What you are asked to do: The entries below hold a line with "s with req := none" and a line with "SELECT_INDEX (R175). -/". Return those lines and all that lie between them, exactly and only.

Saved entries:
-- ==== Sys2Proof/Machine/Mgmt.lean ====
section
/-! DEFINITION. The management responder: records, results, requests and responses (chapter 11, R138, R186, R187). -/

namespace Sys2Proof.Machine

/-! ### Results -/

/-- A result without data (R186; table and index 0: log 17). -/
def MgmtResult.plain (c : Code) : MgmtResult := ⟨c, 0, 0, [], false⟩

/-- The data a result carries when its response is built: a RESET reports the mode (R181, R186). -/
def MgmtResult.built (r : MgmtResult) (m : Mode) : MgmtResult := if r.resetMode then { r with data := enc1 m.code } else r

/-! ### MODE records (R138, R144) -/

/-- MODE CONFIG (R138). -/
def State.recordConfig (s : State) : State × Code :=
  match s.mode with
  | .config => (s, .ok)
  | .checking => (s, .busy)
  | .run => (s, .mode)
  | .hold => if s.mc.estop then (s, .mode) else if s.anyCommitted then (s, .conflict) else (s.changeMode .config .record, .ok)
  | .stop => if s.mc.estop then (s, .mode) else if s.anyCommitted then (s, .conflict) else (s.changeMode .config .record, .ok)

/-- MODE RUN (R138). -/
def State.recordRun (s : State) : State × Code :=
  match s.mode with
  | .config => if s.mc.estop then (s, .mode) else (s.checkBegin, .ok)
  | .checking => (s, .busy)
  | .run => (s, .ok)
  | .hold => if s.anyFault || s.mc.estop then (s, .mode) else (s.changeMode .run .record, .ok)
  | .stop => (s, .mode)

/-- MODE HOLD (R138). -/
def State.recordHold (s : State) : State × Code :=
  match s.mode with
  | .config => (s, .mode)
  | .checking => (s.modMc fun m => { m with holdPending := true }, .ok)
  | .run => (s.changeMode .hold .record, .ok)
  | .hold => (s, .ok)
  | .stop => (s, .mode)

/-- MODE RESUME (R138, R144). -/
def State.recordResume (s : State) : State × Code :=
  match s.mode with
  | .config => (s, .mode)
  | .checking => (s, .mode)
  | .run => (s, .mode)
  | .hold => (s, .mode)
  | .stop =>
    if s.mc.estop then (s, .mode)
    else if s.mc.layoutChecked then (s.changeMode .hold .record, .ok)
    else (s.changeMode .config .record, .ok)

/-- MODE STOP (R138). -/
def State.recordStop (s : State) : State × Code := (s.goStop .record, .ok)

/-- A MODE record by its coded value (R186, R187). -/
def State.recordMode (s : State) (v : Nat) : State × Code :=
  match v with
  | 0 => s.recordConfig
  | 1 => s.recordRun
  | 2 => s.recordHold
  | 3 => s.recordResume
  | 4 => s.recordStop
  | _ => (s, .value)

/-! ### The other records -/

/-- INJECT_TRIGGER (R158). -/
def State.recordInject (s : State) (c : Nat) : State × Code :=
  if 11 < c then (s, .value) else (s.pulseChan c .injected, .ok)

/-- CLEAR_COUNTERS (R179). -/
def State.recordClear (s : State) : State × Code := ({ s with counters := Vector.replicate 21 0 }, .ok)

/-- NOTICE_MASK (R180, R187). -/
def State.recordMask (s : State) (m : BitVec 24) : State × Code :=
  if m.getLsbD 22 || m.getLsbD 23 then (s, .value) else ({ s with mask := m.setWidth 22 }, .ok)

/-- The result of a READ: what the holder held (R177, R186). -/
def State.readResult (s : State) : MgmtResult :=
  match s.holder with
  | none => ⟨.ok, 255, 0, [], false⟩
  | some h => ⟨.ok, h.table.code, h.index, h.image, false⟩

/-- A record whose result has no data. -/
def plainOf (p : State × Code) : State × MgmtResult := (p.1, .plain p.2)

/-- A record is carried out, but for SELECT and RESET, which Request keeps (R173, R174). -/
def State.carry (s : State) (m : MgmtRecord) : State × MgmtResult :=
  match m with
  | .selectTable _ => (s, .plain .sequence)
  | .selectIndex _ => (s, .plain .sequence)
  | .write image => plainOf (s.writeEntry image)
  | .read => (s.readEntry, s.readResult)
  | .mode v => plainOf (s.recordMode v)
  | .placeBoat boat cls zone route => plainOf (s.placeBoat boat cls zone route)
  | .retireBoat boat => plainOf (s.retireBoat boat)
  | .setRoute boat route => plainOf (s.setRoute boat route)
  | .clearZone zone => plainOf (s.clearZone zone)
  | .injectTrigger c => plainOf (s.recordInject c)
  | .clearCounters => plainOf s.recordClear
  | .noticeMask m => plainOf (s.recordMask m)
  | .status => (s, ⟨.ok, 0, 0, s.statusData, false⟩)
  | .reset _ => (s, .plain .value)

/-! ### Requests (R173, R175, R181) -/

/-- A request frame opens; while a response is held it is consumed unanswered and counted (R173). -/
def State.openRequest (s : State) : State :=
  match s.req with
  | some _ => s
  | none =>
    if s.held.isSome then ({ s with req := some ⟨[], none, none, false, true⟩ } : State).bump .mgmtOverrun
    else { s with req := some ⟨[], none, none, false, false⟩ }

/-- Results are added to the request. -/
def State.answer (s : State) (r : Request) (l : List MgmtResult) : State :=
  { s with req := some { r with results := r.results ++ l, select := none } }

/-- The results a waiting SELECT_TABLE adds when its SELECT_INDEX does not follow (R175). -/
def Request.broken (r : Request) : List MgmtResult :=
  match r.select with
  | none => []
  | some _ => [.plain .sequence]

/-- The number of records the request has had. -/
def Request.count (r : Request) : Nat := r.results.length + r.broken.length

/-- The result of a selection pair (R175). -/
def selectCode (table index : Nat) : Code :=
  match Table.ofCode table with
  | none => .table
  | some t => if index < t.entries then .ok else .index

/-- The pointer after a selection (R175). -/
def State.setPointer (s : State) (table index : Nat) : State :=
  match Table.ofCode table with
  | none => s
  | some t => if index < t.entries then { s with ptr := (t, index) } else s

/-- SELECT_TABLE waits for the record after it (R175). -/
def State.takeSelectTable (s : State) (r : Request) (table : Nat) : State :=
  { s with req := some { r with results := r.results ++ r.broken, select := some table } }

/-- SELECT_INDEX completes a pair, or gets SEQUENCE (R175). -/
def State.takeSelectIndex (s : State) (r : Request) (index : Nat) : State :=
  match r.select with
  | none => s.answer r [.plain .sequence]
  | some table =>
    let c := selectCode table index
    (s.setPointer table index).answer r [.plain c, .plain c]

/-- RESET: refused with VALUE, or taken to be done after the frame (R181, R187). -/
def State.takeReset (s : State) (r : Request) (v : Nat) : State :=
  let asked (k : ResetKind) : State :=
    { s with req := some { r with results := r.results ++ r.broken ++ [⟨.ok, 0, 0, [], true⟩], select := none, reset := some k } }
  match v with
  | 0 => asked .runtime
  | 1 => asked .full
  | _ => s.answer r (r.broken ++ [.plain .value])

/-- One record of the open request is carried out (R173). -/
def State.takeRecord (s : State) (m : MgmtRecord) : State :=
  match s.req with
  | none => s
  | some r =>
    if r.skip then s
    else if Config.requestCap ≤ r.count then { s with req := some { r with overfull := true } }
    else if r.reset.isSome then s.answer r [.plain .sequence]
    else
      match m with
      | .selectTable table => s.takeSelectTable r table
      | .selectIndex index => s.takeSelectIndex r index
      | .reset v => s.takeReset r v
      | _ => let p := s.carry m
             p.1.answer r (r.broken ++ [p.2])

/-- The results of a request, when its response is built (R173). -/
def Request.final (r : Request) (m : Mode) : List MgmtResult :=
  if r.overfull then [.plain .format] else (r.results ++ r.broken).map fun x => x.built m

/-- A response is built, and placed or held (R169, R173); notices that waited for it follow. -/
def State.respond (s : State) (l : List MgmtResult) : State :=
  (({ s with held := some ⟨s.supervisorFrame 7 (l.map resultRecord), []⟩ } : State).modEv fun e =>
    { e with holdNotices := false }).pumpUp

/-- The reset a request asked for takes effect, its notices waiting for the response (R181). -/
def State.resetOf (s : State) (r : Request) : State :=
  match r.reset with
  | none => s
  | some k => (s.modEv fun e => { e with holdNotices := true }).doReset k

/-- The request frame ends: the reset, then the response (R173, R181). -/
def State.closeRequest (s : State) : State :=
  match s.req with
  | none => s
  | some r =>
    if r.skip then { s with req := none }
    else
      let s1 := s.resetOf r
      ({ s1 with req := none } : State).respond (r.final s1.mode)

/-- A management record as a command: one event, and the end of its frame if it is the last record (log 5). -/
def State.manage (s : State) (t : Nat) (last : Bool) (m : MgmtRecord) : Host.Outcome State Fault Refusal :=
  let s1 := State.event (fun s => s.openRequest.takeRecord m) (s.at_ t)
  .next (if last then s1.closeRequest else s1)

/-- SELECT_TABLE (R175). -/
def execSelectTable (t : Nat) (last : Bool) (table : Nat) (s : State) : Host.Outcome State Fault Refusal :=
  s.manage t last (.selectTable table)
/-- SELECT_INDEX (R175). -/
def execSelectIndex (t : Nat) (last : Bool) (index : Nat) (s : State) : Host.Outcome State Fault Refusal :=
  s.manage t last (.selectIndex index)
/-- WRITE (R176). -/
def execWrite (t : Nat) (last : Bool) (image : List Byte) (s : State) : Host.Outcome State Fault Refusal :=
  s.manage t last (.write image)
/-- READ (R177). -/
def execRead (t : Nat) (last : Bool) (s : State) : Host.Outcome State Fault Refusal := s.manage t last .read
/-- MODE CONFIG (R138). -/
def execModeConfig (t : Nat) (last : Bool) (s : State) : Host.Outcome State Fault Refusal := s.manage t last (.mode 0)
/-- MODE RUN (R138). -/
def execModeRun (t : Nat) (last : Bool) (s : State) : Host.Outcome State Fault Refusal := s.manage t last (.mode 1)
/-- MODE HOLD (R138). -/
def execModeHold (t : Nat) (last : Bool) (s : State) : Host.Outcome State Fault Refusal := s.manage t last (.mode 2)
/-- MODE RESUME (R144). -/
def execModeResume (t : Nat) (last : Bool) (s : State) : Host.Outcome State Fault Refusal := s.manage t last (.mode 3)
/-- MODE STOP (R138). -/
def execModeStop (t : Nat) (last : Bool) (s : State) : Host.Outcome State Fault Refusal := s.manage t last (.mode 4)
/-- PLACE_BOAT (R21). -/
def execPlaceBoat (t : Nat) (last : Bool) (boat cls zone route : Nat) (s : State) : Host.Outcome State Fault Refusal :=
  s.manage t last (.placeBoat boat cls zone route)
/-- RETIRE_BOAT (R22). -/
def execRetireBoat (t : Nat) (last : Bool) (boat : Nat) (s : State) : Host.Outcome State Fault Refusal :=
  s.manage t last (.retireBoat boat)
/-- SET_ROUTE (R23). -/
def execSetRoute (t : Nat) (last : Bool) (boat route : Nat) (s : State) : Host.Outcome State Fault Refusal :=
  s.manage t last (.setRoute boat route)
/-- CLEAR_ZONE (R15). -/
def execClearZone (t : Nat) (last : Bool) (zone : Nat) (s : State) : Host.Outcome State Fault Refusal :=
  s.manage t last (.clearZone zone)
/-- INJECT_TRIGGER (R158). -/
def execInjectTrigger (t : Nat) (last : Bool) (channel : Nat) (s : State) : Host.Outcome State Fault Refusal :=
  s.manage t last (.injectTrigger channel)
/-- CLEAR_COUNTERS (R179). -/
def execClearCounters (t : Nat) (last : Bool) (s : State) : Host.Outcome State Fault Refusal := s.manage t last .clearCounters
/-- NOTICE_MASK (R180). -/
def execNoticeMask (t : Nat) (last : Bool) (mask : BitVec 24) (s : State) : Host.Outcome State Fault Refusal :=
  s.manage t last (.noticeMask mask)
/-- STATUS (R178). -/
def execStatus (t : Nat) (last : Bool) (s : State) : Host.Outcome State Fault Refusal := s.manage t last .status
/-- RESET RUNTIME (R181). -/
def execResetRuntime (t : Nat) (last : Bool) (s : State) : Host.Outcome State Fault Refusal := s.manage t last (.reset 0)
/-- RESET FULL (R181). -/
def execResetFull (t : Nat) (last : Bool) (s : State) : Host.Outcome State Fault Refusal := s.manage t last (.reset 1)

end Sys2Proof.Machine
end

Exercise result:
    if r.skip then { s with req := none }
    else
      let s1 := s.resetOf r
      ({ s1 with req := none } : State).respond (r.final s1.mode)

/-- A management record as a command: one event, and the end of its frame if it is the last record (log 5). -/
def State.manage (s : State) (t : Nat) (last : Bool) (m : MgmtRecord) : Host.Outcome State Fault Refusal :=
  let s1 := State.event (fun s => s.openRequest.takeRecord m) (s.at_ t)
  .next (if last then s1.closeRequest else s1)

/-- SELECT_TABLE (R175). -/
def execSelectTable (t : Nat) (last : Bool) (table : Nat) (s : State) : Host.Outcome State Fault Refusal :=
  s.manage t last (.selectTable table)
/-- SELECT_INDEX (R175). -/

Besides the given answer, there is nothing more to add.